Note: c = 0 gives the level curves x = 0 and y = 0 (which obviously pass through the origin).

Clearly this example is one of an infinite number of possibilities. I can only hope the OP has not been discouraged from contemplating it as a solution to his/her problem.
• Jul 8th 2008, 06:57 PM
mr fantastic
Quote:

Originally Posted by mr fantastic
Solve $cy^2 - 2xy + cx^2 = 0$ using the quadratic formula. You get solutions of the form y = mx where m is a function of c. There is only a certain set of values of c for which these lines exist. No level curves exist for values of c lying outside of these values.

Note: c = 0 gives the level curves x = 0 and y = 0 (which obviously pass through the origin).
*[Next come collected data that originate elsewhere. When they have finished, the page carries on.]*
-- ==== Sys2Proof/Laws/Decode.lean ====
section
/-! SUPPORT. The fields of a word as numbers, the fields of an encoded word, and how decoding and encoding meet. -/

namespace Sys2Proof

/-! ## Fields as numbers (R8) -/

theorem opFamily_eq (op : Half) : opFamily op = op.toNat / 4096 := by
  have := op.isLt
  simp only [opFamily, BitVec.extractLsb'_toNat, Nat.shiftRight_eq_div_pow]; omega

theorem opX_val (op : Half) : (opX op).val = op.toNat / 256 % 16 := by
  simp only [opX, BitVec.val_toFin, BitVec.extractLsb'_toNat, Nat.shiftRight_eq_div_pow]

theorem opY_val (op : Half) : (opY op).val = op.toNat / 16 % 16 := by
  simp only [opY, BitVec.val_toFin, BitVec.extractLsb'_toNat, Nat.shiftRight_eq_div_pow]

theorem opN_val (op : Half) : (opN op).val = op.toNat % 16 := by
  simp only [opN, BitVec.val_toFin, BitVec.extractLsb'_toNat, Nat.shiftRight_zero]

theorem opNN_toNat (op : Half) : (opNN op).toNat = op.toNat % 256 := by
  simp only [opNN, BitVec.extractLsb'_toNat, Nat.shiftRight_zero]

theorem opNNN_toNat (op : Half) : (opNNN op).toNat = op.toNat % 4096 := by
  simp only [opNNN, BitVec.extractLsb'_toNat, Nat.shiftRight_zero]

theorem opIgnored_toNat (op : Half) : (opIgnored op).toNat = op.toNat / 16 % 256 := by
  simp only [opIgnored, BitVec.extractLsb'_toNat, Nat.shiftRight_eq_div_pow]

theorem hiByte_toNat (op : Half) : (hiByte op).toNat = op.toNat / 256 := by
  have := op.isLt
  simp only [hiByte, BitVec.extractLsb'_toNat, Nat.shiftRight_eq_div_pow]; omega

theorem loByte_toNat (op : Half) : (loByte op).toNat = op.toNat % 256 := by
  simp only [loByte, BitVec.extractLsb'_toNat, Nat.shiftRight_zero]

/-! ## Words as numbers (R61) -/

theorem toNat_append_add {m n : Nat} (a : BitVec m) (b : BitVec n) :
    (a ++ b).toNat = a.toNat * 2 ^ n + b.toNat := by
  rw [BitVec.toNat_append, ← Nat.shiftLeft_add_eq_or_of_lt b.isLt, Nat.shiftLeft_eq]

theorem wordXNN_toNat (f : BitVec 4) (x : Reg) (nn : Byte) :
    (wordXNN f x nn).toNat = f.toNat * 4096 + x.val * 256 + nn.toNat := by
  have h := toNat_append_add (f ++ nib x) nn
  have h' := toNat_append_add f (nib x)
  have : (wordXNN f x nn).toNat = (f ++ nib x ++ nn).toNat := rfl
  have hx : (nib x).toNat = x.val := rfl
  omega

theorem wordXYN_toNat (f : BitVec 4) (x y : Reg) (n : BitVec 4) :
    (wordXYN f x y n).toNat = f.toNat * 4096 + x.val * 256 + y.val * 16 + n.toNat := by
  have h := toNat_append_add (f ++ nib x ++ nib y) n
  have h' := toNat_append_add (f ++ nib x) (nib y)
  have h'' := toNat_append_add f (nib x)
  have : (wordXYN f x y n).toNat = (f ++ nib x ++ nib y ++ n).toNat := rfl
  have hx : (nib x).toNat = x.val := rfl
  have hy : (nib y).toNat = y.val := rfl
  omega

theorem wordNNN_toNat (f : BitVec 4) (nnn : BitVec 12) :
    (wordNNN f nnn).toNat = f.toNat * 4096 + nnn.toNat := toNat_append_add f nnn
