@[simp] theorem timerDecay_v (s : State) : (timerDecay s).v = s.v := rfl
@[simp] theorem timerDecay_i (s : State) : (timerDecay s).i = s.i := rfl
@[simp] theorem timerDecay_pc (s : State) : (timerDecay s).pc = s.pc := rfl
@[simp] theorem timerDecay_stack (s : State) : (timerDecay s).stack = s.stack := rfl
@[simp] theorem timerDecay_sp (s : State) : (timerDecay s).sp = s.sp := rfl
@[simp] theorem timerDecay_dt (s : State) : (timerDecay s).dt = decay s.dt := rfl
@[simp] theorem timerDecay_st (s : State) : (timerDecay s).st = decay s.st := rfl
@[simp] theorem timerDecay_run (s : State) : (timerDecay s).run = s.run := rfl
@[simp] theorem timerDecay_fb (s : State) : (timerDecay s).fb = s.fb := rfl
@[simp] theorem timerDecay_keys (s : State) : (timerDecay s).keys = s.keys := rfl
@[simp] theorem timerDecay_mem (s : State) : (timerDecay s).mem = s.mem := rfl
@[simp] theorem timerDecay_loadPort (s : State) : (timerDecay s).loadPort = s.loadPort := rfl
@[simp] theorem timerDecay_inbox (s : State) : (timerDecay s).inbox = s.inbox := rfl
@[simp] theorem timerDecay_randIn (s : State) : (timerDecay s).randIn = s.randIn := rfl
@[simp] theorem timerDecay_moves (s : State) : (timerDecay s).moves = s.moves := rfl
@[simp] theorem timerDecay_draws (s : State) : (timerDecay s).draws = s.draws := rfl

end timerDecay

section keyResolve

@[simp] theorem keyResolve_v (r : Reg) (k : Key) (s : State) : (keyResolve r k s).v = s.v.set r (BitVec.ofNat 8 k.val) := rfl
@[simp] theorem keyResolve_i (r : Reg) (k : Key) (s : State) : (keyResolve r k s).i = s.i := rfl
@[simp] theorem keyResolve_pc (r : Reg) (k : Key) (s : State) : (keyResolve r k s).pc = s.pc := rfl
@[simp] theorem keyResolve_stack (r : Reg) (k : Key) (s : State) : (keyResolve r k s).stack = s.stack := rfl
@[simp] theorem keyResolve_sp (r : Reg) (k : Key) (s : State) : (keyResolve r k s).sp = s.sp := rfl
@[simp] theorem keyResolve_dt (r : Reg) (k : Key) (s : State) : (keyResolve r k s).dt = s.dt := rfl
@[simp] theorem keyResolve_st (r : Reg) (k : Key) (s : State) : (keyResolve r k s).st = s.st := rfl
@[simp] theorem keyResolve_run (r : Reg) (k : Key) (s : State) : (keyResolve r k s).run = .running := rfl
@[simp] theorem keyResolve_fb (r : Reg) (k : Key) (s : State) : (keyResolve r k s).fb = s.fb := rfl
@[simp] theorem keyResolve_keys (r : Reg) (k : Key) (s : State) : (keyResolve r k s).keys = s.keys := rfl
@[simp] theorem keyResolve_mem (r : Reg) (k : Key) (s : State) : (keyResolve r k s).mem = s.mem := rfl
@[simp] theorem keyResolve_loadPort (r : Reg) (k : Key) (s : State) : (keyResolve r k s).loadPort = s.loadPort := rfl
@[simp] theorem keyResolve_inbox (r : Reg) (k : Key) (s : State) : (keyResolve r k s).inbox = s.inbox := rfl
@[simp] theorem keyResolve_randIn (r : Reg) (k : Key) (s : State) : (keyResolve r k s).randIn = s.randIn := rfl
@[simp] theorem keyResolve_moves (r : Reg) (k : Key) (s : State) : (keyResolve r k s).moves = s.moves := rfl
@[simp] theorem keyResolve_draws (r : Reg) (k : Key) (s : State) : (keyResolve r k s).draws = s.draws := rfl
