/-! ## Registers written (R11) -/

/-- R11, of one run of one instruction. -/
def WritesByTheFlagRules (i : Instr) (s t : State) : Prop :=
  (∀ r : Reg, isDestination r i = false → (r ≠ 15 ∨ writesFlag i = false) → t.reg r = s.reg r) ∧
    (writesFlag i = true → faultOf i s = none → t.reg 15 = 0 ∨ t.reg 15 = 1)

theorem flagByte_zero_or_one (b : Bool) : flagByte b = 0 ∨ flagByte b = 1 := by
  cases b
  · exact .inl rfl
  · exact .inr rfl

theorem flagRules_of_setV {i : Instr} {x : Reg} {b : Byte} (s : State) (hdest : ∀ r, isDestination r i = (r == x))
    (hflag : writesFlag i = false) : WritesByTheFlagRules i s (s.setV x b) := by
  refine ⟨fun r hr _ => ?_, fun h => absurd (hflag.symm.trans h) (by decide)⟩
  have hne : r ≠ x := beq_eq_false_iff_ne.mp ((hdest r).symm.trans hr)
  rw [State.reg_setV, if_neg hne.symm]

theorem flagRules_of_setResultFlag {i : Instr} {x : Reg} {b : Byte} {c : Bool} (s : State)
    (hdest : ∀ r, isDestination r i = (r == x)) (hflag : writesFlag i = true) :
    WritesByTheFlagRules i s (s.setResultFlag x b c) := by
  refine ⟨fun r hr hor => ?_, fun _ _ => ?_⟩
  · have hne : r ≠ x := beq_eq_false_iff_ne.mp ((hdest r).symm.trans hr)
    have hvf : r ≠ vf := hor.resolve_right (by simp [hflag])
    rw [State.reg_setResultFlag, if_neg hvf, if_neg hne.symm]
  · rw [State.reg_setResultFlag, if_pos (show (15 : Reg) = vf from rfl)]
    exact flagByte_zero_or_one c

theorem flagRules_of_drw (x y : Reg) (n : Fin 16) (s : State) :
    WritesByTheFlagRules (.drw x y n) s (withRange n.val s (Display.afterSprite x y n.val s)) := by
  obtain ⟨-, hok⟩ | ⟨hillegal, hraise⟩ := withRange_cases n.val s (Display.afterSprite x y n.val s)
  · rw [hok]
    refine ⟨fun r _ hor => ?_, fun _ _ => ?_⟩
    · rw [Display.reg_afterSprite, if_neg (hor.resolve_right (by simp [writesFlag]))]
    · rw [Display.reg_afterSprite, if_pos rfl]
      exact flagByte_zero_or_one _
  · rw [hraise]
    exact ⟨fun _ _ _ => rfl, fun _ h => absurd ((rangeFault_of_illegal hillegal).symm.trans h) (by simp)⟩

theorem flagRules_of_ldm (x : Reg) (s : State) (bs : List Byte) :
    WritesByTheFlagRules (.ldm x) s (withRange (x.val + 1) s (s.loadRegs x bs)) := by
  refine ⟨fun r hr _ => ?_, fun h => absurd h (by simp [writesFlag])⟩
  obtain ⟨-, hok⟩ | ⟨-, hraise⟩ := withRange_cases (x.val + 1) s (s.loadRegs x bs)
  · rw [hok, reg_loadRegs, if_neg (of_decide_eq_false hr)]
  · rw [hraise, raise_reg]

/-- An instruction whose frame holds the registers keeps every one of them. -/
theorem flagRules_of_frame {i : Instr} {s : State} (hv : .v ∉ mayWrite i) (hflag : writesFlag i = false) :
    Runs i s (WritesByTheFlagRules i s) := by
  obtain ⟨t, ht, -⟩ := faultCausesAreExact i s
  exact ⟨t, ht, fun r _ _ => everyInstructionKeepsItsFrame i s t ht .v hv r,
    fun h => absurd (hflag.symm.trans h) (by decide)⟩

theorem runs_writesByTheFlagRules (i : Instr) (s : State) : Runs i s (WritesByTheFlagRules i s) := by
  cases i with
  | ldImm | addImm | mov | or | and | xor | ldDt => exact ⟨_, rfl, flagRules_of_setV s (fun _ => rfl) rfl⟩
  | addReg | sub | shr | subn | shl => exact ⟨_, rfl, flagRules_of_setResultFlag s (fun _ => rfl) rfl⟩
  | rnd => exact ⟨_, rfl, flagRules_of_setV s.drawn (fun _ => rfl) rfl⟩
  | drw x y n => exact ⟨_, rfl, flagRules_of_drw x y n s⟩
  | ldm x => exact ⟨_, rfl, flagRules_of_ldm x s _⟩
  | _ => exact flagRules_of_frame (by simp [mayWrite]) rfl

/-- Settles O15: the registers change only where one of the writes of V is. -/
theorem flagRegisterRules : Obligations.FlagRegisterRules := fun i s _ ht =>
  (runs_writesByTheFlagRules i s).of_next ht

end Sys2Proof.Rules
end

section
/-! PROOFS. Two runs side by side (R17, R177): every write done to two states that agree but for some pieces leaves them
agreeing but for those, so an instruction keeps two states together that agree on what it sees. -/

namespace Sys2Proof.Spec

open Sys2Proof.Machine

/-! ## One write, in two states -/

section Writes
variable {ps : List Piece} {s s' : State} (h : SameBut ps s s')
include h

theorem SameBut.setV (x : Reg) {b b' : Byte} (hb : b' = b) : SameBut ps (s.setV x b) (s'.setV x b') := by
  intro p hp
  cases p
  case v => exact fun r => by rw [State.reg_setV, State.reg_setV, hb, h .v hp r]
  all_goals exact h _ hp

theorem SameBut.setResultFlag (x : Reg) {b b' : Byte} {c c' : Bool} (hb : b' = b) (hc : c' = c) :
    SameBut ps (s.setResultFlag x b c) (s'.setResultFlag x b' c') :=
  (h.setV x hb).setV vf (congrArg flagByte hc)

theorem SameBut.vWrite {v v' : Vector Byte 16} (hv : .v ∉ ps → v' = v) :
    SameBut ps { s with v := v } { s' with v := v' } := by
  intro p hp
  cases p
  case v => exact fun r => congrArg (·[r]) (hv hp)
  all_goals exact h _ hp

theorem SameBut.loadRegs (x : Reg) {bs bs' : List Byte} (hbs : bs' = bs) :
    SameBut ps (s.loadRegs x bs) (s'.loadRegs x bs') :=
  h.vWrite fun hp => by simp only [v_eq_of_same (h .v hp), hbs]

theorem SameBut.setI {a a' : Half} (ha : a' = a) : SameBut ps (s.setI a) (s'.setI a') := by
  intro p hp
  cases p
  case i => exact ha
  all_goals exact h _ hp

theorem SameBut.setPc {a a' : Half} (ha : a' = a) : SameBut ps (s.setPc a) (s'.setPc a') := by
  intro p hp
  cases p
  case pc => exact ha
  all_goals exact h _ hp

theorem SameBut.setRun {r r' : RunState} (hr : r' = r) : SameBut ps (s.setRun r) (s'.setRun r') := by
  intro p hp
  cases p
  case run => exact hr
  all_goals exact h _ hp

theorem SameBut.setDt {b b' : Byte} (hb : b' = b) : SameBut ps (s.setDt b) (s'.setDt b') := by
  intro p hp
  cases p
  case dt => exact hb
  all_goals exact h _ hp

theorem SameBut.setSt {b b' : Byte} (hb : b' = b) : SameBut ps (s.setSt b) (s'.setSt b') := by
  intro p hp
  cases p
  case st => exact hb
  all_goals exact h _ hp

theorem SameBut.setFb {f f' : Vector (BitVec 64) 32} (hf : f' = f) : SameBut ps (s.setFb f) (s'.setFb f') := by
  intro p hp
  cases p
  case fb => exact fun x y => congrArg (cell · x.val y.val) hf
  all_goals exact h _ hp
Clearly this example is one of an infinite number of possibilities. I can only hope the OP has not been discouraged from contemplating it as a solution to his/her problem.

Of relevance is the general Cartesian equation of a conic, viz.

$ax^2 + 2{\color{red}c}xy + {\color{red}b}y^2 + 2dx + 2ey + f = 0$.

(I have switched the standard notation slightly [see red] to be consistent with the example I gave).

It defines a hyperbola, a parabola, an ellipse, a circle or a pair of lines depending on the value of the invariants of the curve.

A little bit of research should show origins of the example I gave.
• Jul 9th 2008, 06:07 AM
jme44
I know there can be many different answers. But what exactly do you do to go about getting one.

is F(x,y) = 2x +3y
• Jul 9th 2008, 02:36 PM
mr fantastic
Quote:

Originally Posted by jme44
I know there can be many different answers. But what exactly do you do to go about getting one.

is F(x,y) = 2x +3y

Post #5 gives the idea I started with for constructing my example.

The level curves of the surface you've given (a plane) are lines, but the lines do not all pass through the origin. Therefore it fails to answer the question asked by the OP.